Bako Sahakian, the leader of Nagorny Karabakh, laid out his position on July 10
before the talks even started.

"Our position is clear and remains unchanged. The independence of the Nagorny
Karabakh Republic is an established fact and is not under discussion," he said.

"Without the agreement of the people of the NagornyKarabakh Republic it is
impossible to come to any resolution. Artsakh (Karabakh in Armenian) is the major
side in the talks, and yet today is not taking part in the negotiations process, and
we have to restore this important principle."

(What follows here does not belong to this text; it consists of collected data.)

/-- Start-up of the main side, from auto power-up to the memory fill (R445, R518, R520, R521, R528, Table 17-7). After the fill every byte of
HBM reads zero and every core is as at reset. The end of start-up (R22, R393, R445, R473, R485, R542): the self-test repairs and fuses each
fault, drops the candidates that passed and those repaired, and leads to START, where address and role come into force, or without a spare
to FAULT; the main-side images are selected, and a kind without a valid one powers the main side down; each port is in service or past its 3
s; then the module is READY. What `0x2400:02` and `:03` show of a stage and its duration is as the model reads them (log entry 31). -/
def Obligations.StartUp : Prop :=
  (∀ (s : State) (rail : W32) (k : Fin 12),
     (s.ctl.dev = .standby → s.ctl.galenaHeld = false → s.ent 0x5003 2 = 1 → assigned s = true → powerBlocked s = false →
       s.power.railHold = false →
       ∃ u, exec .autoPowerUp s = .next u ∧ u.ctl.dev = .init ∧ u.ctl.powered = true ∧ u.ent 0x2400 3 = 3 ∧ u.ent 0x5002 2 = 2 ∧
         u.mem.inits = s.mem.inits + 1) ∧
     (s.ctl.dev = .init → s.ctl.railsOk = false →
       (∃ u, exec .railsReady s = .next u ∧ u.ctl = { s.ctl with railsOk := true } ∧ u.ent 0x2400 3 = 4) ∧
       (∃ u, exec (.railTimeout rail) s = .next u ∧ u.ctl.dev = .standby ∧ u.ctl.powered = false ∧ u.power.railHold = true ∧
         ∃ e ∈ u.ev.raised, e.code = 0x1102)) ∧
     (s.ctl.dev = .init → s.ctl.railsOk = true → s.ctl.trained = false →
       (∃ u, exec (.hbmTrainingDone none) s = .next u ∧ u.ctl = { s.ctl with trained := true, fillAt := s.now } ∧ u.mem = s.mem ∧
         u.ent 0x2400 3 = 5) ∧
       (∃ u, exec (.hbmTrainingDone (some k)) s = .next u ∧ u.ctl.dev = .fault ∧ u.ent 0x5002 4 = 0x4102)) ∧
     (s.ctl.dev = .init → s.ctl.trained = true → s.ctl.filled = false →
       ∃ u, exec .memoryFillDone s = .next u ∧ u.ctl = { s.ctl with filled := true } ∧ (∀ a, hbyte u a = 0) ∧
         (∀ c, u.core c = CoreS.reset) ∧ u.mem.hbmRaw = [] ∧ ∀ x ∈ u.mem.sramRaw, (sramWhere x.1).1 = 9)) ∧
  (∀ (s : State) (passed : List Bool) (found : List (List Byte)) (p : Port),
     (s.ctl.dev = .init → s.ctl.filled = true → passed.length = s.mem.candidates.length →
       let tested (spares : Bool) : Prop := ∃ u, exec (.selfTestDone passed found spares) s = .next u ∧ u.ctl.dev = .start ∧
         (∀ c, c ∈ u.mem.candidates ↔ ∃ i : Nat, s.mem.candidates[i]? = some c ∧ passed[i]? = some false ∧ repairedBy found c = false) ∧
         u.mem.fuses.length = s.mem.fuses.length + found.length ∧
         u.device = (s.ent 0x3200 1 * 32 + s.ent 0x3200 2) % 65536 ∧ u.ent 0x3200 5 = s.ent 0x3200 3
       let fails (spares : Bool) : Prop := ∃ u, exec (.selfTestDone passed found spares) s = .next u ∧ u.ctl.dev = .fault ∧ u.ent 0x5002 4 = 0x4102
       ((repairAll found s).2 = [] → tested true) ∧ ((repairAll found s).2 ≠ [] → fails true) ∧
       (found = [] → tested false) ∧ (found ≠ [] → fails false)) ∧
     (s.ctl.dev = .start → s.ctl.firmwareOk = false →
       let found : Prop := ∀ k ∈ [2, 3, 4, 5], ∃ slot, (slot = startSlot s k ∨ slot = 1 - startSlot s k) ∧
         imageFailure s (imageBytes s k slot) k = 0
       ∃ u, exec .mainFirmwareVerified s = .next u ∧
         (found → u.ctl.dev = .start ∧ u.ctl.firmwareOk = true ∧
           ∀ k ∈ [2, 3, 4, 5], imageFailure s (imageBytes s k (u.ent 0x8200 (k + 5))) k = 0) ∧
         (¬ found → u.ctl.dev = .standby ∧ u.ctl.powered = false ∧ u.ctl.missing ≠ [])) ∧
     (s.ctl.dev = .start → s.inService p.val = false → p.val ∉ s.ctl.portsPast →
       exec (.portStartTimeout p) s = .next { s with ctl := { s.ctl with portsPast := p.val :: s.ctl.portsPast } }) ∧
     (s.ctl.dev = .start → s.ent 0x3000 2 = 3 → s.ctl.firmwareOk = true →
       (∀ q, q < 48 → s.portSt q = 4 ∨ q ∈ s.ctl.portsPast) →
       ∃ u, exec .startComplete s = .next u ∧ u.ctl = { s.ctl with dev := .ready } ∧ u.ent 0x5002 2 = 4 ∧
         u.ent 0x2400 2 = (s.now.toNat - s.ctl.startAt.toNat) / 1000000 % 2 ^ 32))

/-- The governor (R493, R495, R498 to R501, R505, R521): step i of the arming ramp gives the duty u₀ + ⌈i (256 − u₀) / 256⌉, u₀ being the duty
in force as the ramp begins; a taper falls by one step to 0, each at its instant, unless the ramp has taken over, and at 0 a POWER_DOWN
sheds the rails once the last of the draw lies within the ramp limit; a draw within the limit of the governor's own changes is a tick (log
entry 144), which shows the readings, the input voltage as the average of the last millisecond (log entry 153), keeps the peak, holds the
draw of a run to the limit with fill ballast and throttles above the cap; one that finds the memory fill overdue enters FAULT (log entry
155); the cap releases 10 ms after the draw fell; the clock returns by 50 MHz a step. The inputs (R503, R505, R508 to R511, Table 17-4):
each pin shows its level and counts its assertions; an enabled THROTTLE_IN throttles; HALT_IN takes the action chosen, raising the abort in
RUN or powering down; a reminder repeats the event every 60 s while the pin stays asserted. -/
def Obligations.GovernorAndInputs : Prop :=
  (∀ (s : State) (t : FTime) (mv watts avg1 avg10 : Nat),
     let s' : State := { s with now := t }
     let limit := s.ent 0x2200 1
     let falls : Prop := s.running = true ∧ watts + limit < s.power.lastW
     let draw := if s.running = true ∧ watts + limit < s.power.lastW then s.power.lastW - limit else watts
     let volts := (mv :: s.power.mvs).take 1000
     (∀ start w u0 i, s.power.ramp = some (start, w, u0, i) → s.eff = .armed → s.run.checked = true → i < 256 → u0 ≤ 256 → w ≤ start.toNat →
       s.ent 0x2200 5 ≤ 256 → s.power.taperLeft ≤ 256 →
       ∃ u v, exec .rampStep s = .next u ∧ u.ent 0x2200 5 * 256 < v * 256 + (i + 1) * (256 - v) + 256 ∧
         v * 256 + (i + 1) * (256 - v) ≤ u.ent 0x2200 5 * 256 ∧ u.power.ramp = some (start, w, v, i + 1) ∧ u.power.taperLeft = 0 ∧
         (i ≠ 0 → v = u0) ∧ (i = 0 → s.power.taperLeft = 0 → v = s.ent 0x2200 5) ∧ s.now.toNat ≤ u.now.toNat) ∧
     (∀ n start w total, s.power.taperLeft = n + 1 → s.power.taper = (start, w, total) →
       let at_ := start.toNat + ceilDiv ((total - n) * w) 256
       (rampOwns s at_ = true → exec .taperStep s = .next s) ∧
       (rampOwns s at_ = false →
         (n = 0 ∧ s.power.sheds = true ∧ s.power.lastW < 25 + limit → ∃ u, exec .taperStep s = .next u ∧ u.ctl.dev = .standby ∧ u.ctl.powered = false) ∧
         (n ≠ 0 ∨ s.power.sheds = false ∨ 25 + limit ≤ s.power.lastW → ∃ u, exec .taperStep s = .next u ∧ u.ent 0x2200 5 = n ∧
           u.power = { s.power with taperLeft := n } ∧ s.now.toNat ≤ u.now.toNat ∧ (at_ < 2 ^ 64 → at_ ≤ u.now.toNat)))) ∧
     (mv ≤ 64000 → s.now ≤ t → drawOk s' watts = false → exec (.governorTick t mv watts avg1 avg10) s = .next s') ∧
     (s.now ≤ t → s.ctl.dev ≠ .off → drawOk s' watts = true → mv ≤ 64000 →
       (fillOverdue s' = true → ∃ u, exec (.governorTick t mv watts avg1 avg10) s = .next u ∧ u.ctl.dev = .fault ∧ u.ent 0x5002 4 = 0x4102) ∧
       (fillOverdue s' = false → s.power.sheds = true → s.power.taperLeft = 0 → draw < 25 + limit →
         ∃ u, exec (.governorTick t mv watts avg1 avg10) s = .next u ∧ u.ctl.dev = .standby ∧ u.ctl.powered = false) ∧
       (fillOverdue s' = false → s.power.sheds = false ∨ s.power.taperLeft ≠ 0 ∨ 25 + limit ≤ draw → avg1 < 2 ^ 32 → (∀ v ∈ s.power.mvs, v ≤ 64000) →
         ∃ u, exec (.governorTick t mv watts avg1 avg10) s = .next u ∧ u.now = t ∧ u.ent 0x2000 2 = volts.sum / volts.length ∧ u.ent 0x2000 3 = avg1 ∧
           u.ent 0x2000 4 = Nat.max (s.ent 0x2000 4) draw ∧ u.power.energyUJ = s.power.energyUJ + draw ∧ u.power.lastW = draw ∧
           (falls → u.power.stretched = true) ∧ (falls → s.power.stretched = false → ∃ e ∈ u.ev.raised, e.code = 0x1201 ∧ e.time = t) ∧
           (4200 < draw ∨ 3600 < avg10 → Nat.testBit (u.ent 0x2100 7) 1 = true) ∧
           (draw ≤ 4200 → avg10 ≤ 3600 → u.ent 0x2100 7 = s.ent 0x2100 7) ∧ u.cores = s.cores ∧ u.mem = s.mem)) ∧
     (64000 < mv → exec (.governorTick t mv watts avg1 avg10) s = .fault .outsideRatings) ∧
     (∀ b : FTime, s.power.below = some b → b.toNat + 10000000 ≤ s.now.toNat →
       ∃ u, exec .powerCapRelease s = .next u ∧ Nat.testBit (u.ent 0x2100 7) 1 = false) ∧
     (s.now ≤ t → s.power.returnLeft ≠ 0 → s.power.returnAt ≤ t →
       ∃ u, exec (.clockReturnStep t) s = .next u ∧ u.ent 0x2000 1 = s.ent 0x2000 1 + 50 ∧ u.power.returnLeft = s.power.returnLeft - 1)) ∧
  (∀ (s : State) (t : FTime), s.now ≤ t →
     let aborts (u : State) : Prop := (abandons s.run t.toNat = true → u.eff = .aborting) ∧
       (abandons s.run t.toNat = false → u.eff = .run ∧ u.run.deferred.isSome = true)
     (s.ctl.dev = .off → ∀ i ∈ [Instr.throttleInAssert t, .throttleInRelease t, .haltInAssert t, .haltInRelease t, .inputReminder t true,
       .inputReminder t false], exec i s = .next { s with now := t }) ∧
     (s.ctl.dev ≠ .off → s.ent 0x2100 4 ≠ 1 →
       ∃ u, exec (.throttleInAssert t) s = .next u ∧ u.ent 0x2100 4 = 1 ∧ u.ent 0x2100 5 = (s.ent 0x2100 5 + 1) % 2 ^ 32 ∧
         (s.ent 0x2100 6 = 1 → Nat.testBit (u.ent 0x2100 7) 0 = true) ∧ (s.ent 0x2100 6 ≠ 1 → u.ent 0x2100 7 = s.ent 0x2100 7)) ∧
     (s.ctl.dev ≠ .off → s.ent 0x2100 4 = 1 → ∃ u, exec (.throttleInRelease t) s = .next u ∧ u.ent 0x2100 4 = 0 ∧ Nat.testBit (u.ent 0x2100 7) 0 = false) ∧
     (s.ctl.dev ≠ .off → s.ent 0x2100 1 ≠ 1 →
       ∃ u, exec (.haltInAssert t) s = .next u ∧ u.ent 0x2100 1 = 1 ∧ u.ent 0x2100 2 = (s.ent 0x2100 2 + 1) % 2 ^ 32 ∧
         (s.ent 0x2100 3 ≠ 1 → s.ctl.powered = true → s.eff ≠ .run → s.eff ≠ .aborting → u.power.sheds = true ∧ u.power.taperLeft = 256) ∧
         (s.ent 0x2100 3 ≠ 1 → s.ctl.powered = true → s.eff = .run ∨ s.eff = .aborting → u.power.downAfterAbort = true) ∧
         (s.eff = .run → s.ent 0x2100 3 = 1 ∨ s.ctl.powered = true → aborts u) ∧
         (s.ent 0x2100 3 = 1 → s.eff = .armed → u.eff = if s.ctl.resuming then .pause else .ready)) ∧
     (s.ctl.dev ≠ .off → s.ent 0x2100 1 = 1 → exec (.haltInRelease t) s = .next ({ s with now := t }.setEnt 0x2100 1 0)) ∧
     (s.ctl.dev ≠ .off → s.ent 0x2100 1 = 1 → eventDue s.power.haltEventAt t = true →
       ∃ u e, exec (.inputReminder t true) s = .next u ∧ u.power = { s.power with haltEventAt := some t } ∧
         u.ev.raised = s.ev.raised ++ [e] ∧ e.code = 0x1102 ∧ e.time = t ∧ field e.detail 1 1 = 1) ∧
     (s.ctl.dev ≠ .off → s.ent 0x2100 4 = 1 → s.ent 0x2100 6 = 1 → eventDue s.power.throttleEventAt t = true →
       ∃ u e, exec (.inputReminder t false) s = .next u ∧ u.power = { s.power with throttleEventAt := some t } ∧
         u.ev.raised = s.ev.raised ++ [e] ∧ e.code = 0x1101 ∧ e.time = t ∧ field e.detail 1 1 = 1))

His statement was echoed by many other political figures and social groups in
Karabakh, but the Azerbaijani negotiators said they could be included only after
the other participants had resolved all the major principles on which the talks would
be based.

According to political commentators, the two sides were discussing some kind of
exchange involving giving Azerbaijan the five regions outside Nagorny Karabakh
proper that Armenian forces either partially or entirely control, in exchange for
Azerbaijan recognising the territory's interim status, as laid out in the Madrid
Principles.

But this was unlikely to meet approval in Karabakh either.

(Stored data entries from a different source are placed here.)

-- ==== Sys2Proof/Laws/Quiet.lean ====
section
/-!
SUPPORT. What every shared operation leaves alone: one lemma for each says that it touches neither the queue of commands nor the audit log,
and for the operations of the log itself, that the queue stays. `Quiet` names this.
-/
set_option Elab.async false
set_option linter.unusedSimpArgs false
set_option linter.unusedTactic false
set_option linter.unreachableTactic false
namespace Sys2Proof.Machine
open Sys2Proof

/-- An operation that leaves the command queue and the audit log alone. -/
abbrev Quiet (s t : State) : Prop := t.pending = s.pending ∧ t.audit = s.audit
theorem Quiet.trans {s t u : State} (h : Quiet s t) (h' : Quiet t u) : Quiet s u := ⟨h'.1.trans h.1, h'.2.trans h.2⟩
theorem foldl_quiet {α : Type} (f : State → α → State) (h : ∀ s x, Quiet s (f s x)) (l : List α) (s : State) : Quiet s (l.foldl f s) := by
  induction l generalizing s with
  | nil => exact ⟨rfl, rfl⟩
  | cons x l ih => exact (h s x).trans (ih (f s x))
theorem foldl_quiet_snd {α β : Type} (f : β × State → α → β × State) (h : ∀ s x, Quiet s.2 (f s x).2) (l : List α) (s : β × State) : Quiet s.2 (l.foldl f s).2 := by
  induction l generalizing s with
  | nil => exact ⟨rfl, rfl⟩
  | cons x l ih => exact (h s x).trans (ih (f s x))

theorem foldl_quiet_fst {α β : Type} (f : State × β → α → State × β) (h : ∀ s x, Quiet s.1 (f s x).1) (l : List α) (s : State × β) : Quiet s.1 (l.foldl f s).1 := by
  induction l generalizing s with
  | nil => exact ⟨rfl, rfl⟩
  | cons x l ih => exact (h s x).trans (ih (f s x))

theorem ite_pending (c : Prop) [Decidable c] (s t : State) : (if c then s else t).pending = if c then s.pending else t.pending := by split <;> rfl
theorem ite_audit (c : Prop) [Decidable c] (s t : State) : (if c then s else t).audit = if c then s.audit else t.audit := by split <;> rfl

"The territory of Nagorny Karabakh cannot be an item to trade, and if we depart
from our current situation and attempt to assess the exchange of real territory for
the recognition of a virtual and interim status, then it is clear that such an exchange
is far from adequate," said Masis Mailian, the former foreign minister in the
Karabakh government.

Former participants in the talks said the negotiations sound like they have stalled,
since the issues being discussed were similar to those that have been discussed
for the last decade or more.

"Whether they're closer or not [it's hard to say], but I can say it's more complicated
now that it's ever been," said Vardan Oskanian, former Armenian foreign minister
and a veteran of the talks process.

"There appears to be urgency on the part of the co-chair countries to resolve this
conflict. This can bring added pressure on the parties. That, together with the fact
that in the minds of negotiators and the parties, there is the issue of the
Turkish-Armenian border opening.

"This may make it difficult to reconcile differences and reach an agreement.
Azerbaijan may convince itself that Armenians now need a solution more than
they do, and they may simply raise the stakes and make a deal impossible."

Tatul Hakobian is Yerevan correspondent for US newspaper The Armenian
Reporter.


IWPR KARABAKH FOCUS
PEACE PROCESS: WHERE WE ARE NOW
A summary of progress on the road to a settlement.
By Kenan Guluzade


The Minsk Group, which is chaired by Russia, France and the United States and
aims to find a peaceful settlement of the Nagorny Karabakh conflict, has laid out
principles on which it believes the crisis should be resolved.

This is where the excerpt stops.